Action item:
Lines after the one containing "theorem charged_same (g" are to be omitted; print exactly each line from the start of the records up to and including it.

Data to process:
theorem OnlyGang.charge {s : State} {gid : Nat} : OnlyGang s (s.chargeIssue gid) gid := by
  unfold State.chargeIssue
  cases hg : s.gangs.find? gid with
  | none => exact OnlyGang.refl s gid
  | some g =>
    simp only
    split
    · exact OnlyGang.refl s gid
    · have key : ∀ t : State, t = (s.updGang gid fun g => { g with lastIssue := s.cycle + 1, issuecnt := g.issuecnt + 1 }).updWg
          g.wg (fun w => { w with slice := w.slice + 1 }) → OnlyGang s t gid := by
        rintro t rfl
        refine ⟨rfl, fun j hj => ?_, fun j => ?_, fun j => rfl⟩
        · simp [State.updWg, State.updGang, SMap.find?_upd, hj]
        · simp only [State.updWg, State.updGang, SMap.find?_upd]
          by_cases hj : j = g.wg
          · subst hj; simp [Option.map_map, Function.comp_def]
          · simp [hj]
      split
      · exact key _ rfl
      · obtain ⟨k1, k2, k3, k4⟩ := key _ rfl
        refine ⟨rfl, k2, k3, fun j => ?_⟩
        rw [State.setCpart_cpart]
        split
        · next hj => subst hj; exact k4 _
        · exact k4 j

theorem OnlyGang.issued (s : State) (c : Ctx) (u : WordUse) : OnlyGang s (issued s c u) c.gid :=
  OnlyGang.charge.updGang _

theorem chargeIssue_gang {s : State} {gid : Nat} {g : Gang} (h : s.gangs.find? gid = some g) :
    (s.chargeIssue gid).gangs.find? gid = some (g.charged s.cycle) := by
  unfold State.chargeIssue Gang.charged
  simp only [h]
  split
  · exact h
  · split <;> simp [State.updWg, State.updGang, State.setCpart, h]

theorem issued_gang {s : State} {c : Ctx} {u : WordUse} {g : Gang} (h : s.gangs.find? c.gid = some g) :
    (issued s c u).gangs.find? c.gid = some ((g.charged s.cycle).passed c u) := by
  unfold issued
  rw [passWord_eq]
  simp [State.updGang, chargeIssue_gang h]

theorem OnlyGang.absentAcc {s t : State} {gid : Nat} (h : OnlyGang s t gid) : t.absentAcc = s.absentAcc := by
  rw [h.1]

/-! ### The gang that has passed a word -/

theorem mergeUnits_same (g : Gang) (us : List Nat) :
    g.mergeUnits us = { g with unitOf := (g.mergeUnits us).unitOf, slots := (g.mergeUnits us).slots } := by
  unfold Gang.mergeUnits; split <;> rfl

theorem charged_same (g : Gang) (n : Nat) :
    g.charged n = { g with issuecnt := (g.charged n).issuecnt, lastIssue := (g.charged n).lastIssue } := by
  unfold Gang.charged; split <;> rfl

/-- Passing a word moves PCs, ages, split counts, issue counts and units, and nothing else. -/
theorem passed_keep {g : Gang} {c : Ctx} {u : WordUse} (n : Nat) (ho : g.ord = none) :
    ∃ p a sc ic li uo sl, (g.charged n).passed c u
      = { g with pcs := p, age := a, splitCnt := sc, issuecnt := ic, lastIssue := li, unitOf := uo, slots := sl }
      ∧ (u.collective = false → uo = g.unitOf ∧ sl = g.slots) := by
  have hc := charged_same g n
  have ho' : (g.charged n).ord = none := by rw [hc]; exact ho
  refine ⟨((g.charged n).passed c u).pcs, ((g.charged n).passed c u).age, ((g.charged n).passed c u).splitCnt,
    ((g.charged n).passed c u).issuecnt, ((g.charged n).passed c u).lastIssue, ((g.charged n).passed c u).unitOf,
    ((g.charged n).passed c u).slots, ?_⟩
  unfold Gang.passed Gang.issued
  cases hcol : u.collective
  · simp only [Bool.false_eq_true, if_false, ho', ite_self]
    refine ⟨?_, fun _ => ?_⟩
    · rw [hc, ← ho]; rfl
    · rw [hc]; exact ⟨rfl, rfl⟩
  · simp only [if_true, ho', ite_self]
    refine ⟨?_, fun h => by simp at h⟩
    rw [mergeUnits_same, hc, ← ho]; rfl

theorem passed_same {g : Gang} {c : Ctx} {u : WordUse} (n : Nat) (ho : g.ord = none) :
    SameGang g ((g.charged n).passed c u) u.collective := by
  obtain ⟨p, a, sc, ic, li, uo, sl, h1, h2⟩ := passed_keep (c := c) (u := u) n ho
  rw [h1]
  exact ⟨rfl, h2⟩

theorem pcs_foldl (pc : PCAddr) (l : Nat) : ∀ (ls : List Nat) (m : SMap PCAddr),
    (ls.foldl (fun p l => p.put 0 l pc) m).getD l 0 = if l ∈ ls then pc else m.getD l 0 := by
  intro ls
  induction ls with
  | nil => intro m; simp
  | cons k ls ih =>
    intro m
    rw [List.foldl_cons, ih, SMap.getD_put]
    by_cases h : l ∈ ls
    · simp [h]
    · simp [h]

theorem setPc_pcOf (g : Gang) (m : LaneMask) (pc : PCAddr) (l : Nat) :
    (g.setPc m pc).pcOf l = if m.getLsbD l then pc &&& ~~~(15 : PCAddr) else g.pcOf l := by
  simp only [Gang.setPc, Gang.pcOf, pcs_foldl, mem_lanesOf]

theorem passed_pcOf (g : Gang) (c : Ctx) (u : WordUse) (l : Nat) :
    (g.passed c u).pcOf l
      = if c.grp.getLsbD l then (c.pc + BitVec.ofNat 57 (16 * u.words)) &&& ~~~(15 : PCAddr) else g.pcOf l := by
  have h : (g.passed c u).pcOf l = ((g.issued c.grp c.pc u.collective).setPc
      c.grp (c.pc + BitVec.ofNat 57 (16 * u.words))).pcOf l := rfl
  rw [h, setPc_pcOf]
  unfold Gang.issued
  cases u.collective
  · rfl
  · simp only [if_true]; rw [mergeUnits_same]; rfl

theorem charged_pcOf (g : Gang) (n l : Nat) : (g.charged n).pcOf l = g.pcOf l := by rw [charged_same]; rfl

theorem PcsMoved.passed {cu : Cur} {g : Gang} {w : Wg} {u : WordUse} (n k : Nat) (hk : u.words = k) :
    PcsMoved g ((g.charged n).passed (ctxC cu g w u) u) (grpOf g cu u.collective) (cu.after k) := by
  intro l _
  rw [passed_pcOf, charged_pcOf, hk]
  rfl

/-- A word whose effect leaves everything as it is but the register files of its gang. -/
theorem Ran.of {s t : State} {cu : Cur} {g h : Gang} {w : Wg} {u : WordUse} {k : Nat} (hc : Calm s cu g w)
    (hk : u.words = k) (ht : OnlyGang s t cu.gang) (hg : t.gangs.find? cu.gang = some h)
    (hh : h = { (g.charged s.cycle).passed (ctxC cu g w u) u with vr := h.vr, pr := h.pr, sr := h.sr, fpstat := h.fpstat }) :
    Ran s t cu g h u.collective k := by
  obtain ⟨h1, h2⟩ := passed_same (c := ctxC cu g w u) (u := u) s.cycle hc.ord
  refine ⟨hg, ht, ⟨?_, fun ha => ?_⟩, fun l hl => ?_⟩
  · conv_lhs => rw [hh, h1]
    rw [hh]
  · rw [hh]; exact h2 ha
  · rw [hh]; exact PcsMoved.passed (cu := cu) (g := g) (w := w) (u := u) s.cycle k hk l hl

/-- Words with an effect on the gang alone. -/
theorem onGang_calm {s : State} {cu : Cur} {g : Gang} {w : Wg} {i : Instr} {u : WordUse} {chk : Ctx → State → Check}
    {F : Ctx → Gang → Gang} (h : Calm s cu g w) (hs : i.staticCheck = none) (hu : Fits u)
    (hc : chk (ctxC cu g w u) s = .ok) :
    ∃ t, coreWord i u chk (onGang F) s = .next t ∧ OnlyGang s t cu.gang ∧
      t.gangs.find? cu.gang = some
        (if (ctxC cu g w u).act = 0 then (g.charged s.cycle).passed (ctxC cu g w u) u
         else F (ctxC cu g w u) ((g.charged s.cycle).passed (ctxC cu g w u) u)) := by
  rw [coreWord_calm h hs hu hc]
  have ho := OnlyGang.issued s (ctxC cu g w u) u
  have hg := issued_gang (s := s) (c := ctxC cu g w u) (u := u) h.gang
  unfold onGang
  split
  · exact ⟨_, finish_next (by rw [ho.absentAcc]; exact h.mem), ho, hg⟩
  · refine ⟨_, finish_next (by rw [(ho.updGang _).absentAcc]; exact h.mem), ho.updGang _, ?_⟩
    have hg' : (issued s (ctxC cu g w u) u).gangs.find? cu.gang = _ := hg
    show ((issued s (ctxC cu g w u) u).gangs.upd cu.gang _).find? cu.gang = _
    rw [SMap.find?_upd_self, hg']; rfl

Output:
theorem OnlyGang.charge {s : State} {gid : Nat} : OnlyGang s (s.chargeIssue gid) gid := by
  unfold State.chargeIssue
  cases hg : s.gangs.find? gid with
  | none => exact OnlyGang.refl s gid
  | some g =>
    simp only
    split
    · exact OnlyGang.refl s gid
    · have key : ∀ t : State, t = (s.updGang gid fun g => { g with lastIssue := s.cycle + 1, issuecnt := g.issuecnt + 1 }).updWg
          g.wg (fun w => { w with slice := w.slice + 1 }) → OnlyGang s t gid := by
        rintro t rfl
        refine ⟨rfl, fun j hj => ?_, fun j => ?_, fun j => rfl⟩
        · simp [State.updWg, State.updGang, SMap.find?_upd, hj]
        · simp only [State.updWg, State.updGang, SMap.find?_upd]
          by_cases hj : j = g.wg
          · subst hj; simp [Option.map_map, Function.comp_def]
          · simp [hj]
      split
      · exact key _ rfl
      · obtain ⟨k1, k2, k3, k4⟩ := key _ rfl
        refine ⟨rfl, k2, k3, fun j => ?_⟩
        rw [State.setCpart_cpart]
        split
        · next hj => subst hj; exact k4 _
        · exact k4 j

theorem OnlyGang.issued (s : State) (c : Ctx) (u : WordUse) : OnlyGang s (issued s c u) c.gid :=
  OnlyGang.charge.updGang _

theorem chargeIssue_gang {s : State} {gid : Nat} {g : Gang} (h : s.gangs.find? gid = some g) :
    (s.chargeIssue gid).gangs.find? gid = some (g.charged s.cycle) := by
  unfold State.chargeIssue Gang.charged
  simp only [h]
  split
  · exact h
  · split <;> simp [State.updWg, State.updGang, State.setCpart, h]

theorem issued_gang {s : State} {c : Ctx} {u : WordUse} {g : Gang} (h : s.gangs.find? c.gid = some g) :
    (issued s c u).gangs.find? c.gid = some ((g.charged s.cycle).passed c u) := by
  unfold issued
  rw [passWord_eq]
  simp [State.updGang, chargeIssue_gang h]

theorem OnlyGang.absentAcc {s t : State} {gid : Nat} (h : OnlyGang s t gid) : t.absentAcc = s.absentAcc := by
  rw [h.1]

/-! ### The gang that has passed a word -/

theorem mergeUnits_same (g : Gang) (us : List Nat) :
    g.mergeUnits us = { g with unitOf := (g.mergeUnits us).unitOf, slots := (g.mergeUnits us).slots } := by
  unfold Gang.mergeUnits; split <;> rfl

theorem charged_same (g : Gang) (n : Nat) :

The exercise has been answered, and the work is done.